==== Information shown

-- ==== Sys2Proof/Machine/Issue.lean ====
section
/-! DEFINITION. Issuing a word: eligibility (R22, R23), the
recognition of a trap (R69 step 1, R77, R78), and what follows a word that executes (R36, R43, R45). -/

namespace Sys2Proof.Machine

/-! ### Contexts and results -/

/-- Where a word goes next. -/
inductive Next where
  /-- The next word. -/
  | seq
  /-- A branch with its delay slot. -/
  | branch (target : Word) (taken : Bool)
  /-- Park on a mask with the word to issue again (R39). -/
  | park (mask : BitVec 16)
  /-- The program counter becomes this; no delay slot, and no shadow is counted (`rep`, `repi`). -/
  | jump (pc : Word)
  /-- As `jump`, and the saved repeat state is in force (`eret`, R76). -/
  | resume (pc : Word) (rpt : Bool)
deriving DecidableEq, Repr

/-- A word's fields with the state it meets; `th` has its due results committed. -/
structure Ctx where
  s : State
  g : Nat
  th : Thread
  f : Fields
  w : Word
  join : Bool

/-- What a word does: a trap, or a new state and thread. -/
inductive Res where
  | trap (c : Cond) (slotb : Bool := false)
  | ok (s : State) (th : Thread) (flow : Next)

abbrev Body := Ctx → Res

/-- A fixed-distance operation's outcome (R34, R36): the condition it meets, what it writes and at which distance, and
the flags it sets; `pumps` and `first` serve the pump count of R138. -/
structure FixedOp where
  fault : Option Cond
  writes : List (Nat × TReg × VReg × Nat)
  flags : FFlags
  pumps : Nat
  first : Nat
deriving DecidableEq, Repr

/-- An operation that only faults. -/
def FixedOp.faulty (c : Cond) : FixedOp := ⟨some c, [], 0, 0, 0⟩

abbrev FBody := Word → Fields → Thread → FixedOp

/-- One scalar result at a distance, after the register checks. -/
def fixed1 (t : Thread) (srcs : List (Nat × Accept)) (rd : Nat) (dist : Nat) (v : TReg) (fl : FFlags) : FixedOp :=
  ⟨t.checkRegs srcs [rd], [(rd, v, 0, dist)], fl, 0, 0⟩

/-- An illegal encoding shows before any register check (R35, R57). -/
def guardLegal (w : Word) (f : Fields) (ok : Bool) (r : FixedOp) : FixedOp :=
  if fieldsLegal f && ok then r else FixedOp.faulty (cIllegal w)

/-- Queue the writes of an operation (R36): each destination pending, its result due at slot k + n. A write to `s0` is
discarded (R26). -/
def Thread.queueFixed (t : Thread) (ws : List (Nat × TReg × VReg × Nat)) : Thread :=
  ws.foldl (fun t w => if w.1 = 0 then t
    else { t.markPend w.1 with fixed := t.fixed ++ [⟨w.1, w.2.1, w.2.2.1, t.slot + w.2.2.2⟩] }) t

/-- A pair's two operations as one (R34): both read before either writes, the lower priority number is reported and a
tie is slot A's. -/
def FixedOp.join (a b : FixedOp) : FixedOp × Bool :=
  let c := minCond a.fault b.fault
  (⟨c, a.writes ++ b.writes, a.flags ||| b.flags, a.pumps + b.pumps, a.first⟩,
    match a.fault, b.fault with
    | none, some _ => true
    | some x, some y => decide (y.prio < x.prio)
    | _, _ => false)

/-- Vector operations enter the datapath's backlog in issue order (R140, R149). -/
def State.pushPumps (s : State) (g : Nat) (ps : List Nat) : State :=
  let k := s.core (coreOf g)
  match ps.filter (· ≠ 0) with
  | [] => s
  | l => s.setCore (coreOf g) { k with vecQ := k.vecQ ++ l }

/-- The result of one long fixed-distance operation. Its flags enter CR_FFLAGS as it issues, where those of `fdiv` and
`fsqrt` enter with the result (R44 does not say when; log 113). -/
def FixedOp.res (r : FixedOp) (x : Ctx) : Res :=
  match r.fault with
  | some c => .trap c
  | none => .ok (x.s.pushPumps x.g [r.pumps]) ((x.th.queueFixed r.writes).orFlags r.flags) .seq

/-! ### Recognising a trap -/

/-- Report of a deferred fault (R40): CR_TKPC, the destination INVAL, the ticket free. A vector register that a trap entry
has settled keeps what has been issued for it since. -/
def Thread.reportTicket (t : Thread) (i : Nat) : Thread :=
  match (t.ticket i).fault with
  | some f =>
    ((f.dst.filter (fun c => !(f.settled && isVCode c))).foldl Thread.invalidate { t with tkpc := f.iaddr }).setTicket i
      { t.ticket i with fault := none }
  | none => t

/-- Trap entry leaves the destinations of a ticket that has faulted INVAL and its FAULT bit set (R41): no handler finds
PEND in a register it must save. -/
def Thread.settleTicket (t : Thread) (i : Nat) : Thread :=
  match (t.ticket i).fault with
  | some f => if f.settled then t else (f.dst.foldl Thread.invalidate t).setTicket i { t.ticket i with fault := some { f with settled := true } }
  | none => t

def Thread.settleFaults (t : Thread) : Thread := (upto 16).foldl Thread.settleTicket t

/-- Step 1 and 2 of R69: the thread stops issuing, fixed-distance results commit (R41), and what the entry will write
is recorded. CR_EPC is the branch for a delay slot (R77) and the prefix for a repeated word (R48). -/
def Thread.raise (t : Thread) (c : Cond) (slotb sync byEret : Bool) : Thread :=
  let epc := match t.rep, t.delay with
    | some r, _ => r.addr
    | none, some d => d.branch
    | none, none => t.pc
  let t := match c.tk with
    | some i => t.reportTicket i
    | none => t
  let t := t.commitAll.settleFaults
  { t with
    run := .run, pc := epc, delay := none, rep := none, rptResume := false
    loopcnt := (match t.rep with
      | some r => if r.fresh && sync then t.loopcnt else BitVec.ofNat 32 r.left
      | none => t.loopcnt)
    trap := some { cause := c.cause, etval := c.etval, epc := epc, eds := t.delay.isSome,
                   rpt := (match t.rep with
                     | some r => !(r.fresh && sync) || r.joins
                     | none => t.rptResume), slotb := slotb,
                   deferred := c.tk.isSome, sync := sync, byEret := byEret }
    shadow := (match t.shadow with
      | some sh => some (if t.delay.isSome then { sh with left := sh.left + 1 } else sh)
      | none => none) }

/-! ### Advancing -/

/-- One word of a mode-change shadow has issued (R43): the third word runs under the new mode. -/
def Thread.stepShadow (t : Thread) : Thread :=
  match t.shadow with
  | some sh =>
    if sh.left ≤ 1 then { t with mode := sh.new, shadow := none, estat := { t.estat with msh := t.estat.msh && !sh.ret } } else { t with shadow := some { sh with left := sh.left - 1 } }
  | none => t

/-- The word has executed: the slot ends, and the program counter moves (R36, R45). -/
def Thread.advance (t : Thread) (flow : Next) (hadShadow : Bool) : Thread :=
  let t1 := if hadShadow then t.stepShadow else t
  match flow with
  | .park m => { t with run := .park m }
  | .jump p => { t with pc := p, slot := t.slot + 1, delay := none, rptResume := false }
  | .resume p rpt => { t with pc := p, slot := t.slot + 1, delay := none, rptResume := rpt }
  | .branch tgt taken => { t1 with delay := some ⟨t.pc, tgt, taken⟩, pc := t.pc + 8, slot := t.slot + 1, rptResume := false }
  | .seq =>
    match t.delay with
    | some d => { t1 with pc := (if d.taken then d.target else t.pc + 8), delay := none, slot := t.slot + 1, rptResume := false }
    | none => { t1 with pc := t.pc + 8, slot := t.slot + 1, rptResume := false }

/-! ### Issuing -/

/-- The word at the program counter, where the fetch buffer holds its block (R22, R227). -/
def Thread.word? (t : Thread) : Option Word :=
  match t.fetch with
  | some b => if t.pc &&& 0xFFFF_FFFF_FFFF_FFC0#64 = b.base then b.words[fld t.pc 3 3]? else none
  | none => none

/-- The interrupt a thread would take (R74): pending, enabled, EXL = 0, and IE = 1 or the route is M; the highest. -/
def interruptOf (s : State) (g : Nat) : Option Nat :=
  let t := s.thread g
  let p := s.ipend g
  if t.estat.exl then none
  else [5, 4, 3, 2, 1, 0].find? (fun i => bitAt p i && bitAt t.estat.imask i && (t.estat.ie || decide (i ≥ 4)))

/-- Whether a thread is at a place where interrupts are checked (R74): in RUN or PARK, not between a branch and its
delay slot, not in a mode-change shadow, not inside `rep`. -/
def atInterruptPoint (t : Thread) : Bool :=
  decide (t.run ≠ .idle) && t.trap.isNone && !t.ending && t.delay.isNone && t.shadow.isNone
    && (match t.rep with
      | some r => r.isRepi
      | none => true)

/-- A thread takes an interrupt before its next word: that word does not issue (R74). -/
def State.interrupted (s : State) (g : Nat) : Bool := (interruptOf s g).isSome && atInterruptPoint (s.thread g)

/-- A thread may issue `w` (R21, R22): it is in RUN on a populated core that is not suspended, no trap is being
entered and no repetition runs, it has not issued `tend`, no interrupt is taken first (R74), and `w` is its next word. The 4-cycle spacing and the rotating search are timing
(log 2). -/
def State.mayIssue (s : State) (g : Nat) (w : Word) : Bool :=
  let t := s.thread g
  threadPresent s.build g && decide (t.run = .run) && t.trap.isNone && t.rep.isNone && !t.ending && !(s.core (coreOf g)).suspended
    && !s.interrupted g && decide (t.word? = some w)

/-- The checks a word meets from its place (R45, R78): a word in a delay slot is no branch, `rep`, `repi`, `eret` or
`tend`. -/
def branchOp (o : Op) : Bool := o == .b || o == .bt || o == .bf || o == .call || o == .callr || o == .jr || o == .ret
def delayIllegal (o : Op) : Bool := branchOp o || o == .rep || o == .repi || o == .eret || o == .tend

/-- Pumps of issued vector operations that have not started (R149 BACKLOG). -/
def Core.backlog (k : Core) : Nat := k.vecQ.foldl (· + ·) 0

/-- The room rule (R141): a word's pumps and those that wait come to at most 24. `s'` is the state after the word. -/
def State.hasRoom (s s' : State) (c : Nat) : Bool :=
  decide ((s'.core c).backlog ≤ (s.core c).backlog) || decide ((s'.core c).backlog ≤ 24)

/-- A thread is passed over for lack of room: VC_STAT.HOLD counts it (R141, R149; log 2). -/
def State.passOver (s : State) (c : Nat) : State := s.setCore c { s.core c with hold := satAdd (s.core c).hold 1 }

/-- Finish a body's result: record the trap, or advance where the word has room. -/
def finish (x : Ctx) (r : Res) : State :=
  match r with
  | .trap c slotb => x.s.setThread x.g (x.th.raise c slotb true (decide (x.f.op = .eret) && decide (c.cause = 0x0F)))
  | .ok s th flow =>
    if x.s.hasRoom s (coreOf x.g) then s.setThread x.g (th.advance flow x.th.shadow.isSome) else x.s.passOver (coreOf x.g)

/-- A long word's result: illegal where its fields or its place in a delay slot are (R35, R45). -/
def longRes (x : Ctx) (body : Body) : Res :=
  if !fieldsLegal x.f || (x.th.delay.isSome && delayIllegal x.f.op) then .trap (cIllegal x.w) else body x

/-- The context of a long word. -/
def longCtx (s : State) (g : Nat) (w : Word) (join : Bool) : Ctx := ⟨s, g, (s.thread g).commitDue, longFields w, w, join⟩

/-- Issue a long word with body `body`. -/
def issueLong (s : State) (g : Nat) (w : Word) (body : Body) (join : Bool) : State :=
  finish (longCtx s g w join) (longRes (longCtx s g w join) body)

/-! ### Paired words -/

/-- Register codes a slot names as destination and as sources, vector operands as whole groups (R34, R137). -/
structure SlotRegs where
  dsts : List Nat
  srcs : List Nat
deriving DecidableEq, Repr

/-- R34: slot B names a destination of slot A, or both write one register. -/
def pairConflict (a b : SlotRegs) : Bool :=
  a.dsts.any (fun d => decide (d ≠ 0) && (b.srcs.contains d || b.dsts.contains d))

/-- The context of a paired word, with slot A's fields. -/
def pairCtx (s : State) (g : Nat) (w : Word) : Ctx := ⟨s, g, (s.thread g).commitDue, slotA w, w, false⟩

/-- A paired word's result (R34, R57, R138): the two operations from `fop`, their registers from `regs`. What is illegal
of the word as a whole is slot A's (a tie, R57); a reserved function of slot B alone is slot B's. -/
def pairRes (x : Ctx) (fop : Op → FBody) (regs : Fields → Thread → SlotRegs) : Res :=
  let a := slotA x.w
  let b := slotB x.w
  if bitAt x.w 0 || !fieldsLegal a || pairConflict (regs a x.th) (regs b x.th) then .trap (cIllegal x.w)
  else if !fieldsLegal b then .trap (cIllegal x.w) true
  else
    let ra := fop a.op x.w a x.th
    let rb := fop b.op x.w b x.th
    let (r, slotb) := ra.join rb
    match r.fault with
    | some c => .trap c slotb
    | none =>
      if r.pumps > 24 then .trap (cVec 3 3 (codeV rb.first)) true
      else .ok (x.s.pushPumps x.g [ra.pumps, rb.pumps]) ((x.th.queueFixed r.writes).orFlags r.flags) .seq

/-- Issue a paired word. -/
def issuePair (s : State) (g : Nat) (w : Word) (fop : Op → FBody) (regs : Fields → Thread → SlotRegs) : State :=
  finish (pairCtx s g w) (pairRes (pairCtx s g w) fop regs)

end Sys2Proof.Machine
end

========

## Required action
Show all lines from the entries that hold "FixedOp".

## Output
structure FixedOp where
def FixedOp.faulty (c : Cond) : FixedOp := ⟨some c, [], 0, 0, 0⟩
abbrev FBody := Word → Fields → Thread → FixedOp
def fixed1 (t : Thread) (srcs : List (Nat × Accept)) (rd : Nat) (dist : Nat) (v : TReg) (fl : FFlags) : FixedOp :=
def guardLegal (w : Word) (f : Fields) (ok : Bool) (r : FixedOp) : FixedOp :=
  if fieldsLegal f && ok then r else FixedOp.faulty (cIllegal w)
def FixedOp.join (a b : FixedOp) : FixedOp × Bool :=
def FixedOp.res (r : FixedOp) (x : Ctx) : Res :=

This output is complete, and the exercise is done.